* _Exercise description_
Exactly as they appear, restate the lines of the material, from the first through the one containing "let pl := planeCount v.fmt".

* _Data excerpts_

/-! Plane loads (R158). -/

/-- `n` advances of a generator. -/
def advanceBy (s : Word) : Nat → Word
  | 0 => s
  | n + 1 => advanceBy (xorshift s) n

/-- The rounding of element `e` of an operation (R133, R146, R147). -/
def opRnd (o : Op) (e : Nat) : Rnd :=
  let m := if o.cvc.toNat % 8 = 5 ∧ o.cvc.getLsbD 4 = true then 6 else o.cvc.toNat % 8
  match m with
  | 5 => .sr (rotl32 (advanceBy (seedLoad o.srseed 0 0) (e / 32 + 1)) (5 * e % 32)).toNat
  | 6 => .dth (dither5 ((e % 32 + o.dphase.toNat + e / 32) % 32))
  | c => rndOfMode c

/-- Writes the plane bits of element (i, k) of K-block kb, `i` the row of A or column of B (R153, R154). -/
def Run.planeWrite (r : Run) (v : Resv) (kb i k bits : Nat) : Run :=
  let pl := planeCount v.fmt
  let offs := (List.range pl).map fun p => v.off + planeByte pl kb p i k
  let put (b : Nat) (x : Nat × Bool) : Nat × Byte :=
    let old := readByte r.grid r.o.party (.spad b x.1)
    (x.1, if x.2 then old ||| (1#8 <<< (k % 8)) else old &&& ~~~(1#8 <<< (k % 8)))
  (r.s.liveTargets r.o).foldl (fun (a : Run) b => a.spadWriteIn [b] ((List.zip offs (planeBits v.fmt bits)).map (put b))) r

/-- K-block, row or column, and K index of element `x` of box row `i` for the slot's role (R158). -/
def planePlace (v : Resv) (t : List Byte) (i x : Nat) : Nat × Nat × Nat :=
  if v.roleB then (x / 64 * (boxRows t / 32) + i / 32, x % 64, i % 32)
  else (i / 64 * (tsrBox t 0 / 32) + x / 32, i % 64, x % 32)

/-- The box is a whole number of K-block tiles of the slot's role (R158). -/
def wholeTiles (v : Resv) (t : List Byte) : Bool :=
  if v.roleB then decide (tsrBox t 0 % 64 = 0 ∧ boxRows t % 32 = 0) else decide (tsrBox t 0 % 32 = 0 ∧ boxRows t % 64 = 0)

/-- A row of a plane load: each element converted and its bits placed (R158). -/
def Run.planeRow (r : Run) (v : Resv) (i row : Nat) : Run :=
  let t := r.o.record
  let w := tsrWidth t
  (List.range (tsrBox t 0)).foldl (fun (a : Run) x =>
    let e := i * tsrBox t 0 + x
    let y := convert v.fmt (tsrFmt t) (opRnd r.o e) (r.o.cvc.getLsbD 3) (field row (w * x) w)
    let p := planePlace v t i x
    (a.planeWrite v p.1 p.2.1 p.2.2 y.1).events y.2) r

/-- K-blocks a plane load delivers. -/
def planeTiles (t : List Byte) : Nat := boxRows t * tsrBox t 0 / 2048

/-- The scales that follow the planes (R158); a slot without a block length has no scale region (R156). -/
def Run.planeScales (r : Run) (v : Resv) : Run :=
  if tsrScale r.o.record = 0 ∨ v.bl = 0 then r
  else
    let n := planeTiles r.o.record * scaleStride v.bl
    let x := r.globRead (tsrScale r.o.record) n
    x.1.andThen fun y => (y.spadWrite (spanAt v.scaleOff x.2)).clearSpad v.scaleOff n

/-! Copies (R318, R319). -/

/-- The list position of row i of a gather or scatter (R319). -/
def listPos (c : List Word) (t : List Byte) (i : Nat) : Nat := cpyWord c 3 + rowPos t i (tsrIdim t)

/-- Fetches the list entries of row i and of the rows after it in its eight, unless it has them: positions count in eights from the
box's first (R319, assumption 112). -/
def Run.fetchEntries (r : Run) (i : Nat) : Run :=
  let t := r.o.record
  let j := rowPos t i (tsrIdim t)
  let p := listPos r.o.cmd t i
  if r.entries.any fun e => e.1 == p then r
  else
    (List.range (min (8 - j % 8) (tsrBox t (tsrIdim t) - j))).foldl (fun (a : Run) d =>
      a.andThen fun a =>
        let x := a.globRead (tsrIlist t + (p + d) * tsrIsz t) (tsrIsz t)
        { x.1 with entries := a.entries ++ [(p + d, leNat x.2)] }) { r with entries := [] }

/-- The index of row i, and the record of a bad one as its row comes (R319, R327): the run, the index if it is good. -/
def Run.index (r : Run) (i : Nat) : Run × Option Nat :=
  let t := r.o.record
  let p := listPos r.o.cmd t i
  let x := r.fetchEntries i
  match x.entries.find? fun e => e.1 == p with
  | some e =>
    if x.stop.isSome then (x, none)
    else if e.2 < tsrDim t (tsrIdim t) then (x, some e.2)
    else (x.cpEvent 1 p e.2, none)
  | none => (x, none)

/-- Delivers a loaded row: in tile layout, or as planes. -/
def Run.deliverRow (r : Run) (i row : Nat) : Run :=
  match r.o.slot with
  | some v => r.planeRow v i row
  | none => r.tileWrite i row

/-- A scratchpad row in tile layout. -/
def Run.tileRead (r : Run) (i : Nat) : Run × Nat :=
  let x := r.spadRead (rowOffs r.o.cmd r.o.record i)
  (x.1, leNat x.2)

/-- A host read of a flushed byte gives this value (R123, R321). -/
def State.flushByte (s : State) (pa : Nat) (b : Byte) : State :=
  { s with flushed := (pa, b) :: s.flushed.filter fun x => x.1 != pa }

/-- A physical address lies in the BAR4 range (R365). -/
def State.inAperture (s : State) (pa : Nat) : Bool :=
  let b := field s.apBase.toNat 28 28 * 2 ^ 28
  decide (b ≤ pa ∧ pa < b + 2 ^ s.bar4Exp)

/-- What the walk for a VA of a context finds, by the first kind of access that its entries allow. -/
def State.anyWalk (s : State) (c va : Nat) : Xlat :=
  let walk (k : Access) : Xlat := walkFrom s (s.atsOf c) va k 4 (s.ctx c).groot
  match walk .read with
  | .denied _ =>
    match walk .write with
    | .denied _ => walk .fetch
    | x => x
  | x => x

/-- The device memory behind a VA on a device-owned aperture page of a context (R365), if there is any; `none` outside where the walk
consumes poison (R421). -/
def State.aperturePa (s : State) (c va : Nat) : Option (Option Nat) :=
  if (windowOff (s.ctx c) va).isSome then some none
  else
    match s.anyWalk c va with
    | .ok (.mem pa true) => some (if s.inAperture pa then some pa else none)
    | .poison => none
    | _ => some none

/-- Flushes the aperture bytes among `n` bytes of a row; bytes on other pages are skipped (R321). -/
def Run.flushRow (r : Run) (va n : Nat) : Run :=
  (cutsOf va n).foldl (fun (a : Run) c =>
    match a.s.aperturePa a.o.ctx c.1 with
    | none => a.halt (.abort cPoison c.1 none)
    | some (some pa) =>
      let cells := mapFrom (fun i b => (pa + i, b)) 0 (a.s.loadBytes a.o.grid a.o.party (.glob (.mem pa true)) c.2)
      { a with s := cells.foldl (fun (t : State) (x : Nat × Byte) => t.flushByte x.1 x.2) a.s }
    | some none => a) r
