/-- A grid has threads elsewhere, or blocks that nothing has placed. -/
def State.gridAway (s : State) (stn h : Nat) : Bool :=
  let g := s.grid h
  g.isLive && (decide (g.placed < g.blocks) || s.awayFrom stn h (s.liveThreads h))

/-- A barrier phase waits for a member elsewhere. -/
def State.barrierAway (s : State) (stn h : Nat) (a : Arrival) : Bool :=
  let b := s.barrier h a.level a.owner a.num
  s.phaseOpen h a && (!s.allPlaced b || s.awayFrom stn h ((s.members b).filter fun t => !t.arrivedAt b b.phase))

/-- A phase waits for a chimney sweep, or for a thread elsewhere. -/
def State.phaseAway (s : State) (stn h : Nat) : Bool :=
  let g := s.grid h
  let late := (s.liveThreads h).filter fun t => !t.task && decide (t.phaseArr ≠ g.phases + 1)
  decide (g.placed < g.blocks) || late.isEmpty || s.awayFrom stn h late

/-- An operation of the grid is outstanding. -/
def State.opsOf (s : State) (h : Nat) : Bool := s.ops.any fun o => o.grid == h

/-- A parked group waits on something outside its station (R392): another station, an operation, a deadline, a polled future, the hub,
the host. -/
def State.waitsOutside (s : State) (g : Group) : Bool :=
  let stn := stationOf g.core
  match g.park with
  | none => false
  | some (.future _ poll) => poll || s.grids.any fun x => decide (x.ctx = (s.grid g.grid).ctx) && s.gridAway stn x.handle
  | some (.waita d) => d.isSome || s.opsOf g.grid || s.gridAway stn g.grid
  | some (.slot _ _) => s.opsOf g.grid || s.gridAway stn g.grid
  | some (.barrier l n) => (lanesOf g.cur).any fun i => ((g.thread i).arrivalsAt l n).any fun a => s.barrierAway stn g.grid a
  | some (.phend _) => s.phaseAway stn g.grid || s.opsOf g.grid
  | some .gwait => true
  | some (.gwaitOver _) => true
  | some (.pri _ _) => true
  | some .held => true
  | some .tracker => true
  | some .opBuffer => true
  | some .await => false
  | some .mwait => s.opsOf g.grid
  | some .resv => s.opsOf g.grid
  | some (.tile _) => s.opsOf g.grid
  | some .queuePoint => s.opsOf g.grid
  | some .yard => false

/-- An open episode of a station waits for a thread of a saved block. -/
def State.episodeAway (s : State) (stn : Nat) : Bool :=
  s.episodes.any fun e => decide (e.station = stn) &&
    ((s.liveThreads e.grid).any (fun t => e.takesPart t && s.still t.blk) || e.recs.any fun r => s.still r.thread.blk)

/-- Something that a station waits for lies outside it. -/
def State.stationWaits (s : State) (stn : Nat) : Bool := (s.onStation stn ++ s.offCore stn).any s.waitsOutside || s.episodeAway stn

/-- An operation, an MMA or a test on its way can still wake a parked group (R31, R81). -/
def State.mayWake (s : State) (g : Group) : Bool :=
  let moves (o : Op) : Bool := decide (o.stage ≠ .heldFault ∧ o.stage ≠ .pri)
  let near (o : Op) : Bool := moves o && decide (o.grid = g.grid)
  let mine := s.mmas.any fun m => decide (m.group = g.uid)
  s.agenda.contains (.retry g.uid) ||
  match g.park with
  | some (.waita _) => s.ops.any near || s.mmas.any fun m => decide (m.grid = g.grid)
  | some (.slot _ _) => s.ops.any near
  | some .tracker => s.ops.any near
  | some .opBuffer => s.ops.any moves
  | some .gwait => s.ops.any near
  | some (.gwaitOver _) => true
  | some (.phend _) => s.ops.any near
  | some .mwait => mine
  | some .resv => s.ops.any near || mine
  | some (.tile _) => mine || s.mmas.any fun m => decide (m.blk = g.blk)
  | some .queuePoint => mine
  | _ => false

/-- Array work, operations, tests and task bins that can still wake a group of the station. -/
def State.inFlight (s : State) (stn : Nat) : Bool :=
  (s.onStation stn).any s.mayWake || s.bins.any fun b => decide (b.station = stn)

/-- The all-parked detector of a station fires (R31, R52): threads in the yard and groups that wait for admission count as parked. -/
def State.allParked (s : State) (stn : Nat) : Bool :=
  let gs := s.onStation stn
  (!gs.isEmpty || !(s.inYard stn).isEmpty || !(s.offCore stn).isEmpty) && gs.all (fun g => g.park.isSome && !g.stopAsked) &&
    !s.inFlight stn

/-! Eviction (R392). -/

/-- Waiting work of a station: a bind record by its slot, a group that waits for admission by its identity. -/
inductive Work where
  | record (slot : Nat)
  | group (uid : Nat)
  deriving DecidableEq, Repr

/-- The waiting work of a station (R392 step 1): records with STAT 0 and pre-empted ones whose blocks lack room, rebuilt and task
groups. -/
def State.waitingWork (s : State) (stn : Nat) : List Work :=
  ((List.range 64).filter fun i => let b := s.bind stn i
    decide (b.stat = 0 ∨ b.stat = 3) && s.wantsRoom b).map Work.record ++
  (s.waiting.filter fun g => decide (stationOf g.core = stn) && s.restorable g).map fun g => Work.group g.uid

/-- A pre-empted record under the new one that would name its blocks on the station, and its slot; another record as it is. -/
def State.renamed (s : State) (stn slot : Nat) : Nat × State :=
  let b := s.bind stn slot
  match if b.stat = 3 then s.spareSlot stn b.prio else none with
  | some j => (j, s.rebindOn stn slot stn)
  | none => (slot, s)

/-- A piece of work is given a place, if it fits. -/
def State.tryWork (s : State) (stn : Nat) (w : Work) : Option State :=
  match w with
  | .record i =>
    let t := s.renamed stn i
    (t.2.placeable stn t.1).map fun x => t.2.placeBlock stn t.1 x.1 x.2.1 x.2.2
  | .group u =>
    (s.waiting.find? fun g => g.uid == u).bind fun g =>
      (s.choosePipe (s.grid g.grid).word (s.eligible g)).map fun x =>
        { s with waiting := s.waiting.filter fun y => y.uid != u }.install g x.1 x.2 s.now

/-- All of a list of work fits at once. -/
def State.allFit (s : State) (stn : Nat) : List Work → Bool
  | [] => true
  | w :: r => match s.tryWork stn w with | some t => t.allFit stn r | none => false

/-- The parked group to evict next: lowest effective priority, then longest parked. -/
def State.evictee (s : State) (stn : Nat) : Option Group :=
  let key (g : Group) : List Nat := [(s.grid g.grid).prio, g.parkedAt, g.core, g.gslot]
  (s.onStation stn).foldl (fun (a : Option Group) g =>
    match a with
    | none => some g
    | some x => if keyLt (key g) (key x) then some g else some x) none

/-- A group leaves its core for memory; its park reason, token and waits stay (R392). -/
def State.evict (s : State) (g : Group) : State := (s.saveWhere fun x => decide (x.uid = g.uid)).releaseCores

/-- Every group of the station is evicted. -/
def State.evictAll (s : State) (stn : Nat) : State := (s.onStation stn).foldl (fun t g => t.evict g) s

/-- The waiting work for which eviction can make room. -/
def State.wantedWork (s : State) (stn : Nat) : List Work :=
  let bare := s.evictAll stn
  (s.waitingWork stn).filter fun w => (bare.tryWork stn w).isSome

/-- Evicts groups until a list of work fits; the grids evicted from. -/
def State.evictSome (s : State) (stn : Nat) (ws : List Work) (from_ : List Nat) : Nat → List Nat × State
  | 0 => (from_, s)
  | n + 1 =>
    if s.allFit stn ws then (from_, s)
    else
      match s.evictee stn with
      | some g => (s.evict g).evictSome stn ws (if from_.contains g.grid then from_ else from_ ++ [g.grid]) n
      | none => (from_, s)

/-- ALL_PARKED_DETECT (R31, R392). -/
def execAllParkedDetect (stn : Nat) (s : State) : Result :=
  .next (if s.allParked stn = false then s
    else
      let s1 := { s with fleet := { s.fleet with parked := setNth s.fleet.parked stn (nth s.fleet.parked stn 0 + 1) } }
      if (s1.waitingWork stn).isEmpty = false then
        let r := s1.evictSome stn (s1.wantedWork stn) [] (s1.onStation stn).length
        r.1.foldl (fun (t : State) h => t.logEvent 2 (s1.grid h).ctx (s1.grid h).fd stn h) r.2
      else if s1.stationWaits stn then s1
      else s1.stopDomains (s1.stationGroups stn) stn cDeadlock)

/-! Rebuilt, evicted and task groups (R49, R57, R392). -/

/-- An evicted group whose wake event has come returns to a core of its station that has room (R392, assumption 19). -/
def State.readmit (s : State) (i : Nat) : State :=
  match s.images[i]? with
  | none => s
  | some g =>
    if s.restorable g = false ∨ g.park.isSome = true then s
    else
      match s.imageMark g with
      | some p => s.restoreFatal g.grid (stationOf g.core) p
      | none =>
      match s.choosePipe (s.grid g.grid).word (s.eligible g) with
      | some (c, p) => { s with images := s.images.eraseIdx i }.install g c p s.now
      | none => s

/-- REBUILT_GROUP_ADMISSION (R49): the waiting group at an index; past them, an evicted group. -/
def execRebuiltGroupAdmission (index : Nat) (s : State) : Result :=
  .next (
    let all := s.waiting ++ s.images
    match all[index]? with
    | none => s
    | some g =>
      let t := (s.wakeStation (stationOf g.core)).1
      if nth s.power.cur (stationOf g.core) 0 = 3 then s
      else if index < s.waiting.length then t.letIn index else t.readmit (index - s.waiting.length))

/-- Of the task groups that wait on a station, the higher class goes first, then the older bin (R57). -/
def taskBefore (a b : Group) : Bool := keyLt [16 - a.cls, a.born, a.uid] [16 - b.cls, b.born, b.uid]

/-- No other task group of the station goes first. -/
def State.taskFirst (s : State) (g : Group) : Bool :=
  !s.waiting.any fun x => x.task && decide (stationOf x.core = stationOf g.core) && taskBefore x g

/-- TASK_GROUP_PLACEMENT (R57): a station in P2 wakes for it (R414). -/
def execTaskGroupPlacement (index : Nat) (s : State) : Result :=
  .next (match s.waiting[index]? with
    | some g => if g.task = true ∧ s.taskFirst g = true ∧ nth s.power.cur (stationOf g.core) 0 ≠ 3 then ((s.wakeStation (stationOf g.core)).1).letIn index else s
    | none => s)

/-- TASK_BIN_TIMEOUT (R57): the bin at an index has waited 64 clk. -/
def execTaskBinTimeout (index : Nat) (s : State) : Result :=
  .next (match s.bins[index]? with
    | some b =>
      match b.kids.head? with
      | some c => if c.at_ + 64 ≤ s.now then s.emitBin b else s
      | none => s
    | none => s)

* _Solution for this task_
/-! Plane loads (R158). -/

/-- `n` advances of a generator. -/
def advanceBy (s : Word) : Nat → Word
  | 0 => s
  | n + 1 => advanceBy (xorshift s) n

/-- The rounding of element `e` of an operation (R133, R146, R147). -/
def opRnd (o : Op) (e : Nat) : Rnd :=
  let m := if o.cvc.toNat % 8 = 5 ∧ o.cvc.getLsbD 4 = true then 6 else o.cvc.toNat % 8
  match m with
  | 5 => .sr (rotl32 (advanceBy (seedLoad o.srseed 0 0) (e / 32 + 1)) (5 * e % 32)).toNat
  | 6 => .dth (dither5 ((e % 32 + o.dphase.toNat + e / 32) % 32))
  | c => rndOfMode c

/-- Writes the plane bits of element (i, k) of K-block kb, `i` the row of A or column of B (R153, R154). -/
def Run.planeWrite (r : Run) (v : Resv) (kb i k bits : Nat) : Run :=
  let pl := planeCount v.fmt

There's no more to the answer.